/-- A streaming ring beyond its registers (R188 to R197). -/
structure Ring where
  /-- The tone or flux channel it feeds. -/
  consumer : Option Nat := none
  /-- Byte counter of the first sample not yet taken by a pass; it counts on without bound (RD is its position modulo 2^32). -/
  next : Nat := 0
  /-- The latest reads into staging, newest first: beat and bytes (R191). -/
  reads : List (Nat × Nat) := []
  /-- Spans of ring bytes, as byte counter and length, that a GDDR7 error replaced by zeros (14_serial_links.md R392). -/
  bad : List (Nat × Nat) := []
deriving DecidableEq, Repr

/-- A result on the decision bus (10_sorus_feedback.md Table 10.1): tone, H, O, C, S, the M mark of its shot, and the
issue beat of its window, which tells the windows of one tone apart (R281). -/
structure Res where
  tone : Nat
  h : Bool
  o : Bool
  c : Bool
  st : Nat
  m : Bool
  issue : Nat
deriving DecidableEq, Repr

/-- One frond's record of one beat on the decision bus (10_sorus_feedback.md Table 10.1), kept until it has been
delivered everywhere. -/
structure BusRec where
  frond : Nat
  beat : Nat
  opens : Nat := 0
  results : List Res := []
  shotEnd : Bool := false
  /-- The groups SYNC bundles of the beat name. -/
  syncs : List Nat := []
  /-- The number of the shot that ended, 0 for a frond that left outside a shot, STARTS at its SHOT_BEGIN, and the owner it belonged to
  (05_crozier_sequencer.md R158, R159). -/
  shotNum : Nat := 0
  gen : Nat := 0
  tuft : Nat := 0
  /-- Receivers that have it: fronds 0 to 31, 32 the central Sorus. -/
  sent : List Nat := []
deriving DecidableEq, Repr

/-- A decision of a rule in flight (R280, R281). -/
structure Flight where
  issue : Nat
  round : Nat
  dl : Nat
  /-- The destination frond's shot at the arming issue beat. -/
  shot : Option Nat := none
  /-- Inputs that arrived: 8 u + m for member m of parity unit u, 0 for a DIRECT rule; the input's bit or STATE; and
  whether it is valid. -/
  got : List (Nat × Nat × Bool) := []
  /-- Parity units that bring their input by no record, invalid (R282). -/
  bad : List Nat := []
  /-- It may take the result of another window (R518). -/
  taint : Bool := false
  /-- The export record has left (R292). -/
  sentOut : Bool := false
  /-- Every input is in: the beat the decision resolves in, past rule evaluation and the lockstep comparison (Tables 10.8 and
  10.9); and, where the input itself gives the outcome, quality, value and word. -/
  ready : Option Nat := none
  out : Option (Nat × Nat × Nat) := none
  /-- The two copies disagree in the resolving beat (R298). -/
  mm : Bool := false
deriving DecidableEq, Repr

/-- A resolution on its way from the central Sorus to a frond's port (R285): due beat, rule, quality, value, word,
and the shot it was armed in. -/
structure Resol where
  due : Nat
  frond : Nat
  rule : Nat
  qual : Nat
  value : Nat
  word : Nat
  shot : Option Nat
  round : Nat
deriving DecidableEq, Repr

/-- An arm notice on its way from the central Sorus to a frond's port (R285): due beat, rule, and the ROUND and shot of the
decision. -/
structure Notice where
  due : Nat
  frond : Nat
  rule : Nat
  round : Nat
  shot : Option Nat
deriving DecidableEq, Repr

/-- The Sorus beyond its registers. -/
structure Sorus where
  /-- Decisions in flight and ROUND counters, by rule 16 n + r. -/
  flights : Tab Flight := []
  rounds : Tab Nat := []
  /-- Per rule, the beat of the latest discarded record that might have armed it (R518). -/
  taints : Tab Nat := []
  notices : List Notice := []
  resols : List Resol := []
  /-- The syndrome lookup (R290). -/
  lut : Tab Word := []
  /-- Per unit, the latest disagreement's beat and the run of consecutive ones (R298). -/
  mm : Tab (Nat × Nat) := []
  /-- Per rule, its resolved decisions, newest first: arming issue beat, and inputs still to come, numbered as in `Flight.got` (R281). -/
  late : Tab (List (Nat × List Nat)) := []
  /-- Ndeor decision records in rule intake and the lockstep comparison: the beat they arm and resolve a rule in, the record, and whether
  the copies disagree in that beat (R280, R298). -/
  intake : List (Nat × BitVec 64 × Bool) := []
deriving DecidableEq, Repr

/-- A shot of a frond whose status item is not yet written (05_crozier_sequencer.md R155, R157 to R159). -/
structure Shot where
  /-- Distinguishes the shots of one frond for ever (R159). -/
  uid : Nat
  num : Nat
  starts : Nat
  /-- The shot start beat S. -/
  start : Nat
  /-- Marks: bit 7 OVR, 6 OVF, 5 UNDERRUN, 4 LATE, 3 MISMATCH, 2 RANGE_CHG, 1 STALE, 0 INVALID. -/
  tags : Nat := 0
  /-- The end beat E, once known. -/
  ended : Option Nat := none
  /-- Tags of its result words, which are no marks (09_readout_kernels.md R266). -/
  res : Nat := 0
deriving DecidableEq, Repr

/-- An XY or probe field of a bundle (Table 5.10): entry resolved (R141). -/
structure Chan where
  en : Bool := false
  jmp : Bool := false
  tone : Nat := 0
  entry : Nat := 0
  ofs : Nat := 0
  cond : Nat := 0
  frame : Bool := false
deriving DecidableEq, Repr

/-- One entry of the timed queue (R148, Table 5.10; its 192 bits: Bundle.entry). issue is the beat in which the queue's comparison of
ISSUE with the beat's low 24 bits meets (State.queueBeat). -/
structure Bundle where
  issue : Nat
  /-- The shot that posted it (the entry's SHOT field names it), and the posting order. -/
  shot : Nat := 0
  seq : Nat := 0
  shotEnd : Bool := false
  sync : Bool := false
  grp : Nat := 0
  cslot : Nat := 0
  xy0 : Chan := {}
  xy1 : Chan := {}
  probe : Chan := {}
  /-- FLUX EN, which a field of MASK 0 may set too. -/
  fluxEn : Bool := false
  fluxMask : Nat := 0
  fluxSeg : Nat := 0
  fluxOfs : Nat := 0
  /-- RO EN, which a field of MASK 0 may set too. -/
  roEn : Bool := false
  roMask : Nat := 0
  roOfs : Nat := 0
  frOp : Nat := 0
  frQubit : Nat := 0
  /-- Qubits of a frame operation 5 or 6 that later operations of its beat take from it (R152). -/
  frLost : Nat := 0
  ev : Nat := 0
deriving DecidableEq, Repr

/-- A Crozier and its timed queue: what no register of the page holds. -/
structure Croz where
  /-- The call stack, top first (Table 5.28). -/
  stack : List Nat := []
  /-- Stack depth at handler entry (R164). -/
  hdepth : Nat := 0
  /-- Latched EVIN[0..7] (R163, Table 5.3). -/
  evin : Nat := 0
  /-- Inside a shot in program order (R155). -/
  inShot : Bool := false
  /-- S of the previous shot since the start, and its length (R157). -/
  sPrev : Option Nat := none
  lPrev : Nat := 0
  /-- The earliest beat in which the next word executes (R145). -/
  ready : Nat := 0
  /-- The local counter that counts the beats of the stall or hold in progress: 6 or 7; 0 while there is none (R170). -/
  paused : Nat := 0
  /-- The word at PC has waited or held before it executes (R139); the word a handler interrupted had. -/
  waited : Bool := false
  hwaited : Bool := false
  /-- The timed queue, oldest first. -/
  queue : List Bundle := []
  shots : List Shot := []
  nextUid : Nat := 0
  /-- The next bundle's place in posting order, and jump requests posted but not yet handed to their players. -/
  nextSeq : Nat := 0
  handed : List Jump := []
  /-- Outputs forced by a fault under CLEAR, a tuft abort or a forced stop, until the next start or the next RUN; then from ball beat
  `forcedTo` on they carry the timeline (R165, R39; 02_modes_power_boot.md R56). -/
  forced : Bool := false
  forcedTo : Nat := 0
  /-- The latest beat in which ABORT_AT_SHOT_END acted (06_waveform_store.md R196). -/
  endAt : Option Nat := none
  /-- A halt command reaches the Crozier at this beat, and halts it at its next microword boundary (R162). -/
  haltAt : Option Nat := none
  /-- Beat of the latest commit to parameter registers, and the registers it replaced (R166). -/
  parBeat : Nat := 0
  parMask : Nat := 0
  /-- The latest ALU write of a parameter register: its beat and the register (R166). -/
  aluAt : Option (Nat × Nat) := none
  /-- The latest beat in which frames were cleared, and the qubits (10_sorus_feedback.md R296). -/
  frClr : Nat × Nat := (0, 0)
  /-- SHOT_NUM of the latest shot whose end the commit engine has seen, and STARTS at its SHOT_BEGIN (R158). -/
  lastEnd : Nat := 0
  lastGen : Nat := 0
deriving DecidableEq, Repr

/-- A front-end switch: the ball beat from which the setting holds, the setting, and whether it was forced
(08_readout_front_end.md R237, R238). -/
structure FeSwitch where
  beat : Nat
  range : Nat
  input : Nat
  forced : Bool
  /-- The calibration engine routes the input; the owner's setting is untouched (R250; 15_calibration.md R410). -/
  cal : Bool := false
deriving DecidableEq, Repr

/-- A window of a read-out tone, from its opening to its result (08_readout_front_end.md R244; 09_readout_kernels.md
R257 to R261). -/
structure Win where
  tone : Nat
  /-- Issue beat, first ADC sample, length in decimated samples, and the shot within which its bundle issued. -/
  issue : Nat
  ks : Nat
  len : Nat
  shot : Nat
  num : Nat
  /-- The kernel configuration at the issue beat: CFG, HBASE, SHIFT, CENT[0..3], OUT (R257). -/
  cfg : List Word := []
  /-- Next MACMIN step, the accumulators, and the step at which each first saturated (R259, R260). -/
  n : Nat := 0
  accI : Int := 0
  accQ : Int := 0
  ovfI : Option Nat := none
  ovfQ : Option Nat := none
  /-- An uncorrectable weight read; samples touched an OVR beat, or beats blanked by a forced switch. -/
  bad : Bool := false
  ovr : Bool := false
  rchg : Bool := false
  /-- The marks of its shot, once that shot's item has been written at an owner change (R266, R159). -/
  kept : Nat := 0
deriving DecidableEq, Repr

/-- Demodulation registers in use by a tone: FTW, PHASE and LEN (R246). -/
structure Demod where
  ftw : Nat := 0
  phase : Nat := 0
  len : Nat := 0
deriving DecidableEq, Repr

/-- The read-out front end and kernels of a frond beyond their registers. -/
structure Fe where
  /-- Switches, newest first, as far back as a filter span or a data record reaches. -/
  sws : List FeSwitch := []
  /-- Requested settings, newest first: the ball beat from which each is requested, range and input (R237). -/
  reqs : List (Nat × Nat × Nat) := []
  /-- Ball beats that held overrange samples, newest first, as far back as a data record reaches. -/
  ovr : List Nat := []
  wins : List Win := []
  /-- Windows that have given their results, newest first, as far back as a data record reaches. -/
  past : List Win := []
  /-- Committed changes of the demodulation registers, newest first: tone, apply beat, and the registers from then on; and those before
  the oldest of them, by tone (R246). -/
  toneChg : List (Nat × Nat × Demod) := []
  tones : Tab Demod := []
  /-- End beat of a self-calibration in progress (R250). -/
  calEnd : Nat := 0
  /-- Overrange samples, as far back as a data record reaches: ADC sample, and whether the voltage was above the range (R233). -/
  rails : List (Nat × Bool) := []
  /-- The latest windows of each tone, which set its grid, newest first: tone and first ADC sample (R244). -/
  grids : List (Nat × Nat) := []
  /-- Ball beats of forced switches that have not come yet (R238). -/
  swDue : List Nat := []
deriving DecidableEq, Repr

/-- A beat in which sources of a context were met (11_acquisition_queues.md R305): T, the sources, LATE_MATCH, the first beat after the
capture of a trigger at T, and whether the trigger was taken. -/
structure Met where
  t : Nat
  srcs : Nat
  late : Bool := false
  upto : Nat := 0
  taken : Bool := false
deriving DecidableEq, Repr

/-- A capture context beyond its registers (11_acquisition_queues.md R302 to R315). -/
structure Acq where
  /-- The first ball beat captured since it was enabled. -/
  first : Nat := 0
  /-- Whether the TIME source has nothing to fire for: TMATCH was never written, or it fired for the value written last, which the engine
compares from timeFrom on; the AUTO count began at autoFrom (R303, Table 11.1). -/
  timeDone : Bool := true
  timeFrom : Nat := 0
  autoFrom : Nat := 0
  /-- The beats in which sources were met lately, in order, and the last trigger taken before them: T and the first beat after its
capture (R305, R308). -/
  met : List Met := []
  base : Option (Nat × Nat) := none
  /-- The triggers whose marks are not yet written, in order: T, the sources met, LATE_MATCH (R305, R313). -/
  marks : List (Nat × Nat × Bool) := []
  /-- The gated captures not yet recorded whole, in order: T, the first beat not recorded, and the first beat after the capture (R308). -/
  caps : List (Nat × Nat × Nat) := []
  /-- What the context captures, latest first: the first ball beat, and CTL, FRONDS and TONES as committed for it (R307, R313). -/
  sels : List (Nat × Word × Word × Word) := []
  /-- The fronds that left the context's owner, each with its beat (R307). -/
  gone : List (Nat × Nat) := []
  /-- What the elastic buffer held, in bytes, and in which beat (R311). -/
  buf : Nat × Nat := (0, 0)
  /-- The last beat held, once EN is 0 and the STOP mark is not yet written (R307). -/
  stopAt : Option Nat := none
  /-- T of the last accepted trigger since enabling; first beat after the latest capture (R308). -/
  trigT : Option Nat := none
  capTo : Nat := 0
  /-- First beat after the latest data record, and the record sequence number (R313). -/
  next : Nat := 0
  seq : Nat := 0
  /-- INTEG and RESULT items not yet in a record: beat and words. -/
  items : List (Nat × List (BitVec 64)) := []
  /-- Units lost to GAP: first lost beat and number (R311). -/
  lost : Option (Nat × Nat) := none
  /-- Records not yet copied to the host: first beat, capture-ring byte counter, bytes (R314). -/
  stage : List (Nat × Nat × Nat) := []
  /-- FIRST_LOST of an OVERFLOW mark that waits for the link (R315). -/
  linkMark : Option Nat := none
deriving DecidableEq, Repr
======
• Exercise brief
Among the records, find each line where the word "bytes" occurs, and copy it.

• Answer below
  /-- The latest reads into staging, newest first: beat and bytes (R191). -/
  /-- Spans of ring bytes, as byte counter and length, that a GDDR7 error replaced by zeros (14_serial_links.md R392). -/
  /-- What the elastic buffer held, in bytes, and in which beat (R311). -/
  /-- Records not yet copied to the host: first beat, capture-ring byte counter, bytes (R314). -/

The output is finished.